Heating & cooling, judged for a Minnesota winter
We assess the furnace, air conditioning, ductwork and controls — age, condition and safety — so you know whether the system will carry a Hastings home through January, and what it will cost to keep it that way.
In Hastings, the HVAC system is not a comfort feature — it is life-safety equipment. A furnace that fails in a hard Dakota County freeze can mean burst pipes, a flooded basement and an uninhabitable house within hours. Our HVAC inspection looks past the thermostat reading to the things that actually decide whether a system is safe, near the end of its life, or quietly costing you money every month.
We evaluate the heating and cooling equipment as the buyer's advocate, following the InterNACHI Standards of Practice. We confirm the furnace responds to a call for heat and runs through a full cycle, then examine it the way a service technician would: data-plate age, combustion venting, gas connections, the condition of the burners and the visible portions of the heat exchanger. Where access allows, we use thermal imaging to read heat patterns across registers and duct runs — a quick, non-invasive way to surface a leaking duct or a room that will never warm up. Everything we find lands in a clear report, delivered within 24 hours, with photos and plain-language priorities.

What we check.
From the furnace cabinet to the farthest supply register, we document the whole system and flag what matters before it becomes your problem.
- Furnace age, model and remaining service life from the data plate
- Operation through a full heating cycle and response at the thermostat
- Visible heat-exchanger condition, burners and flame characteristics
- Combustion venting, draft and condensate handling on high-efficiency units
- Gas connections, shutoff and signs of corrosion or improper repair
- A/C condenser age, refrigerant lines and function (weather permitting)
- Ductwork layout, visible leaks, disconnects and insulation
- Filter condition, return-air setup and overall airflow balance
Old furnaces, hard winters, real stakes.
Hastings runs deep on housing stock — the bluffs above the Mississippi and the streets behind downtown hold homes that have already cycled through two or three heating systems. We routinely meet 20- and 25-year-old furnaces still limping along, well past the point where a cracked heat exchanger becomes a genuine carbon-monoxide concern. Age alone doesn't condemn a unit, but it changes the math on your offer: a furnace at the end of its life is a near-term replacement you should be budgeting for, not discovering in February.

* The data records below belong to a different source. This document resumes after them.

-- ==== Sys2Proof/Machine/State.lean ====
section
/-! DEFINITION. The state of the block (R20), with what stands at its ports: pending host requests, pending
drive answers, and the outputs (bus-event trace, log, results). Plain data. The reasons a step can stop.
The state after reset (R45). -/

namespace Sys2Proof.Machine

open Sys2Proof

/-- A Multi-Sector Cursor `(anchor, current)` (R33). -/
structure Cursor where
  anchor : Sector
  current : Sector
  deriving DecidableEq, Repr

/-- Severity of a log event (R106). -/
inductive Severity
  | warning
  | error
  deriving DecidableEq, Repr

/-- What a log event reports: the five error kinds (R280, R281) and `UnknownCommand` (R251). -/
inductive LogKind
  | driveAbsent
  | initTimeout
  | lbaUnsupported
  | transferModeUnsupported
  | statusTimeout
  | unknownCommand (cmd : CmdCode) (arg : CmdArg)
  deriving DecidableEq, Repr

/-- One event of the diagnostic sink (R283). -/
structure LogEvent where
  severity : Severity
  kind : LogKind
  deriving DecidableEq, Repr

/-- A value an operation returns to the host (R12, R106). -/
inductive Ret
  /-- A byte (`readDataBus`, `readRegister`, `produceResponseByte`). -/
  | byte (value : Byte)
  /-- `Ok` or `Timeout` (`waitForStatus`). -/
  | wait (result : WaitResult)
  /-- A mode (`initialize`). -/
  | mode (value : Mode)
  /-- A byte count, or 1 for success and 0 for failure (sector and block operations). -/
  | number (value : Nat)
  deriving DecidableEq, Repr

/-- Host memory, in which the host's sector buffers lie (R60 item 3): address and byte, in the canonical form
`Memory.Wf` of Machine/Ops.lean. -/
abbrev Memory := List Host.Cell

/-- The state. The first three groups are R20's tuple; `doutWritten` and `addrWritten` say whether `DOUT`
and `ADDR` have been written since reset (R24, R25, R45; log entry 14). `cfg` is the configuration, which no
operation writes (R20, R32). The rest stands at the block's ports: `hostMem`, `hostIn` and `driveIn` are
inputs; `events`, `log` and `results` are outputs, newest first. -/
@[ext]
structure State where
  -- Bus Signal Layer
  rdState : StrobeState
  wrState : StrobeState
  dir : Direction
  dout : Byte
  doutWritten : Bool
  addr : RegAddr
  addrWritten : Bool
  -- PATA Register Protocol
  mode : Mode
  busResolved : Bool
  rcur : Cursor
  wcur : Cursor
  -- SD Command Emulation Layer
  argPos : Nat
  cmd : CmdCode
  arg : CmdArg
  readInProgress : Bool
  writeInProgress : Bool
  sectorsWritten : Nat
  count : PerEntry Nat
  -- configuration
  cfg : Config
  -- host side
  hostMem : Memory
  hostIn : List HostItem
  results : List Ret
  -- drive side
  driveIn : List Byte
  events : List BusEvent
  -- diagnostic sink
  log : List LogEvent
  deriving DecidableEq, Repr

/-- Reasons the machine stops with a fault. There is none: no operation of the block traps (R10, R284), and no
error is thrown as a stop-the-world fault (R282). -/
inductive Fault
  deriving DecidableEq, Repr

/-- Reasons a step has no meaning. -/
inductive Refusal
  /-- Raised by no arm: kept for an instruction without a meaning. Safe. -/
  | notModelled (mnemonic : String)
  /-- `step`: the item at the host port is no instruction (R112: all other selectors name no operation). Safe. -/
  | undecodable (why : DecodeError)
  /-- `writeDataBus` while `DIR = Input`: outside the contract (R133, U1). Safe. -/
  | writeBusWhileInput
  /-- `readDataBus` while `DIR = Output`: outside the contract (R134, U2). Safe. -/
  | readBusWhileOutput
  /-- `readSector` with `size > 512`: outside the contract (R192, U3). Safe. -/
  | sizeOverSector
  /-- A sector or block operation whose buffer is shorter than the bytes moved: outside the contract
  (R195, U4). Safe. -/
  | bufferTooShort
  /-- `produceResponseByte` with a command other than `CMD` (R242, U15). Safe. -/
  | commandNotCurrent
  deriving DecidableEq, Repr

/-- The state after reset (R45, R310). `DOUT` and `ADDR` have no value until first written; the zeros here
are a DESIGN CHOICE, unsafe (log entry 14), and the two written flags are false. Nothing is pending at the
ports and nothing has been put out (log entries 1, 6, 34). -/
def State.reset : State where
  rdState := .highZ
  wrState := .highZ
  dir := .input
  dout := 0
  doutWritten := false
  addr := 0
  addrWritten := false
  mode := .notInitialized
  busResolved := false
  rcur := ⟨0, 0⟩
  wcur := ⟨0, 0⟩
  argPos := 0
  cmd := 0
  arg := 0
  readInProgress := false
  writeInProgress := false
  sectorsWritten := 0
  count := PerEntry.of (fun _ => 0)
  cfg := Config.default
  hostMem := []
  hostIn := []
  results := []
  driveIn := []
  events := []
  log := []

end Sys2Proof.Machine
end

Cooling matters too. When the equipment is testable, we run the A/C and check the condenser, but Minnesota weather sets the rules — operating a compressor below roughly 60°F can damage it, so in cold months we inspect what we safely can and note the limitation honestly rather than risk the equipment. Ductwork is the quiet culprit behind many "this room is always cold" complaints we hear in both older Hastings homes and newer subdivisions: a single disconnected run in a joist bay can starve a bedroom for years.
Because furnace and water-heater issues so often share a flue and a mechanical room, an HVAC review pairs naturally with our broader buyer's inspection, and combustion-air and venting concerns frequently overlap with what we find on a radon test in this Zone 1 county. We connect those dots for you instead of leaving them in separate silos.